Tim Spelman: TS received compensation for serving on scientific advisory boards, honoraria for consultancy and funding for travel from Biogen; speaker honoraria from Novartis
Melinda Magyari:M.M. has served on scientific advisory board for Biogen, Sanofi, Teva, Roche, Novartis, Merck, has received honoraria for lecturing from Biogen, Merck, Novartis, Sanofi, has received support for congress participation from Biogen, Genzyme, Teva, Roche.
Abstract: P354
Type: Poster Sessions
Abstract Category: Clinical aspects of MS - Epidemiology
Introduction: The majority of persons diagnosed with multiple sclerosis (MS) experience their first MS symptoms in the reproductive age.
Teriflunomide (TFL, Aubagio â) 14mg, was first released in Denmark for relapsing-remitting MS in December 2013. Treatment with TFL is contraindicated in women of childbearing potential who are not using reliable contraception. TFL can be transmitted via semen and a low risk of male-mediated embryo-foetal toxicity is described.
Objective: To report pregnancy outcomes of TFL exposed women and partners to TFL exposed men: gestation week < week 37, abortions and congenital malformations, the frequency of caesarean section, live born and stillborn, birth weight and Apgar score.
Methods: Prospective cohort study comparing pregnancy outcomes of TFL exposed men and women, matched on age at conception, 1:4 with controls from the background population. Data on TFL treated patients treated 1st of January 2014 to 31st of December 2016 for at least 30 consecutive days prior to conception, and with conception occurring up to two years after treatment discontinuation were extracted from The Danish Multiple Sclerosis Registry and merged with several national reproductive registries. Logistic regression was used to analyse the association between TFL exposure and any adverse event.
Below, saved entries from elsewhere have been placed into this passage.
-- ==== Sys2Proof/Machine/Isolation.lean ====
section
/-!
DEFINITION. The isolation machine's steps, closing offers and the two verdicts that need no condemnation (R119 to R129), and
the removal of a record from the search (R130).
-/
namespace Sys2Proof.Machine

/-- The first ceil(|C| / 2) units of C (R123). -/
def firstHalf (l : List UnitNo) : List UnitNo := l.take ((l.length + 1) / 2)

/-- The orders of a step, built from the lists as they stand (R119, R121, R123). -/
def stepOrders (k : StepKind) (m : Isolation) : List PuOrder :=
  match k with
  | .confirm => [.hushAll]
  | .speak => m.speak.map .speakUnit
  | .hush => m.hush.map .hushUnit

/-- The records then in ACTIVE, LOST or RANGING, in unit-number order (R121). -/
def onTreeUnits (s : State) : List UnitNo := allUnits.filter (fun u => onTree (getU u s))

/-- What the taking of a step does at once (R119, R121): the CONFIRM step hushes every record on the tree and keeps their
numbers; a HUSH_UNIT step sets the flags of H. -/
def stepTaken (k : StepKind) (s : State) : State :=
  match k with
  | .confirm =>
    modIso (fun m => { m with hushedSet := onTreeUnits s }) (mapU (fun r => if onTree r then { r with hush := true } else r) s)
  | .hush => s.lm.iso.hush.foldl (fun t u => modU u (fun r => { r with hush := true }) t) s
  | .speak => s

/-- The step is offered (R10, R119): it is taken whole, or refused whole and waits for the next frame. A step left without
orders is not offered and counts as carried in the next frame. A SPEAK_UNIT step clears the flags of L as L stands at the taking:
that a unit which a removal takes out of L before the clearing has its flag cleared too is the model's choice (R123 against R130;
log entry 26). -/
def offerStep (k : StepKind) (s : State) : State :=
  let orders := stepOrders k s.lm.iso
  if orders = [] then modIso (fun m => { m with step := .emptied, stepKind := k, stepClears := [], stepDue := false }) s
  else if queueHasRoom orders.length s then
    modIso (fun m => { m with step := .toCarry, stepKind := k, stepDue := false,
                              stepClears := if k = .speak then m.speak else [] })
      (stepTaken k (enqueueAll (markedOffer .stepEnd orders) s))
  else modIso (fun m => { m with step := .waiting, stepKind := k, stepDue := false }) s

/-- The step's last order was carried in round `k`: the flags it clears are put down for the next round-marker event, and the
hush settle begins (R119, R120). A step that a removal has overtaken leaves its place to the new one (R130). -/
def stepCarried (k : Nat) (s : State) : State :=
  if s.lm.iso.step = .toCarry ∨ s.lm.iso.step = .emptied then
    modIso (fun m =>
      { m with step := if m.restep then .idle else .settling, carriage := k, samples := 0, litSamples := 0,
               clearings := if m.stepClears = [] then m.clearings else m.clearings ++ [⟨.units m.stepClears, false⟩],
               stepClears := [] }) s
  else s

/-- The new SPEAK_UNIT step that a removal called for is offered once the step before it has been carried (R130). -/
def restepAfter (s : State) : State :=
  if s.lm.iso.restep && s.lm.iso.step == .idle then offerStep .speak (modIso (fun m => { m with restep := false }) s) else s

/-- Closing offers are made one after another, each once the one before it has been taken; the first that is refused waits,
with those behind it (R119). -/
def offerClosings : List ClosingOffer → State → State
  | [], s => modIso (fun m => { m with closing := [], stepDue := false }) s
  | o :: rest, s =>
    if queueHasRoom o.orders.length s then
      offerClosings rest
        (modIso (fun m => { m with closingOut := m.closingOut + 1 }) (enqueueAll (markedOffer (.closingEnd o.clears) o.orders) s))
    else modIso (fun m => { m with closing := o :: rest, stepDue := false }) s

/-- Closing offers join those that wait; counting from stands at held until the last is carried (R118). That they are made at
once, even while a step that has been taken is still queued, is the model's reading of R119 (log entry 18). -/
def addClosings (l : List ClosingOffer) (s : State) : State :=
  if l = [] then s
  else if s.lm.iso.closing = [] then offerClosings l (modIso (fun m => { m with countFrom := .held }) s)
  else modIso (fun m => { m with countFrom := .held, closing := m.closing ++ l }) s

/-- A closing offer was carried in round `k`: the flags it clears are put down, and the last one sets counting from (R118,
R119). -/
def closingCarried (k : Nat) (clears : ClearSet) (s : State) : State :=
  if s.lm.iso.closingOut = 0 then s
  else modIso (fun m =>
    { m with closingOut := m.closingOut - 1,
             clearings := m.clearings ++ [⟨clears, false⟩],
             countFrom := if m.closingOut = 1 ∧ m.closing = [] then .fromRound (wrap16 k) else m.countFrom }) s

/-- The hush flags of a clear set are cleared (R119). -/
def clearHush (c : ClearSet) (s : State) : State :=
  match c with
  | .nothing => s
  | .all => mapU (fun r => { r with hush := false }) s
  | .units l => l.foldl (fun t u => modU u (fun r => { r with hush := false }) t) s

/-- The machine with its search at an end: no lists, no step, no test, lit run 0. That C, L, H and the hushed set are emptied at
a verdict is the model's choice: R126 to R128 do not say what they hold until R121 fills them again (log entry 18). -/
def searchEnded (m : Isolation) : Isolation :=
  { m with litRun := 0, cand := [], speak := [], hush := [], hushedSet := [], step := .idle, stepClears := [], restep := false,
           samples := 0, litSamples := 0 }

/-- The verdict UNLOCATED (R128). -/
def verdictUnlocated (s : State) : State :=
  addClosings [⟨[.speakAll], .all⟩]
    (occur .rogueUnlocated none
      (modIso (fun m => { searchEnded m with phase := .holdoff, cause := .unlocated, holdoff := 240000 }) s))

/-- The SPEAK_UNIT offers of an UNENROLLED verdict, of at most 32 orders each (R127). -/
def speakOffers (l : List UnitNo) : List ClosingOffer :=
  [l.take 32, l.drop 32].filterMap (fun c => if c = [] then none else some ⟨c.map .speakUnit, .units c⟩)

/-- The verdict UNENROLLED (R127). -/
def verdictUnenrolled (s : State) : State :=
  let hushed := allUnits.filter (fun u => onTree (getU u s) && (getU u s).hush)
  addClosings (speakOffers hushed)
    (mapU (fun r => if onTree r then r else { r with hush := false })
      (occur .rogueUnenrolled none
        (modIso (fun m => { searchEnded m with phase := .holdoff, cause := .unenrolled, holdoff := 240000 }) s)))

/-- The unit leaves the hushed set, C, L and H (R130). -/
def dropUnit (u : UnitNo) (m : Isolation) : Isolation :=
  { m with hushedSet := m.hushedSet.filter (· ≠ u), cand := m.cand.filter (· ≠ u), speak := m.speak.filter (· ≠ u),
           hush := m.hush.filter (· ≠ u) }

/-- What the removal of a record means for the search (R130). -/
def isoRemove (u : UnitNo) (s : State) : State :=
  match s.lm.iso.phase with
  | .watch => s
  | .holdoff => s
  | .confirm => modIso (dropUnit u) s
  | .bisect =>
    let s1 := modIso (dropUnit u) s
    if s1.lm.iso.cand = [] then verdictUnlocated s1
    else if s1.lm.iso.speak ≠ [] ∨ s.lm.iso.speak = [] then s1
    else
      let s2 := modIso (fun m => { m with speak := firstHalf m.cand, hush := [], samples := 0, litSamples := 0 }) s1
      if s2.lm.iso.step = .toCarry then modIso (fun m => { m with restep := true }) s2 else offerStep .speak s2

end Sys2Proof.Machine
end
Results: A total of 31 pregnancies were recorded, 18 of partners to a TFL exposed man and 13 women. Among these, all 18 partners of men exposed to TFL completed their pregnancies: livebirth (18), gestation time >37 weeks (17), gestation time 33-36 weeks (1), birth weight normal in relation to gestation week (18), spontaneous and elective abortion (0), congenital malformation (plagiocephali/flat head syndrome) (1), normal delivery (14), induced delivery (2), caesarean section (2), Apgar score ≥7 (18). Among the 13 pregnancies in women exposed to TFL: elective abortion (11), spontaneous abortion (0), livebirth (2), gestation time >37 weeks (2), birth weight normal (2), congenital malformations (0), normal delivery (1), induced delivery (1), Apgar score ≥7 (2). The TFL group was associated with a 22% reduction in the odds of any adverse event relative to controls, although this association was not significant (OR 0.78; 95% CI 0.16-3.72, p=0.753).
Conclusion: Pregnancy outcomes were consistent with those of the background population. The malformation reported of the partner to a TFL exposed man is comparable to the rate of plagiocephaly reported in Denmark.
Disclosure: Funding: This work was supported by Sanofi
Disclosures:
Johanna Balslev Andersen:J.B.A. has nothing to disclose.
Julie Yoon Moberg:J.Y. Moberg has received travel and educational grants from Biogen Denmark A/S, Merck A/S, Roche Pharmaceuticals A/S, Sanofi Genzyme Denmark and Teva Denmark A/S and has acted as a speaker for Biogen Denmark A/S, Sanofi Genzyme Denmark, and Teva Denmark A/S.
Tim Spelman: TS received compensation for serving on scientific advisory boards, honoraria for consultancy and funding for travel from Biogen; speaker honoraria from Novartis
Melinda Magyari:M.M. has served on scientific advisory board for Biogen, Sanofi, Teva, Roche, Novartis, Merck, has received honoraria for lecturing from Biogen, Merck, Novartis, Sanofi, has received support for congress participation from Biogen, Genzyme, Teva, Roche.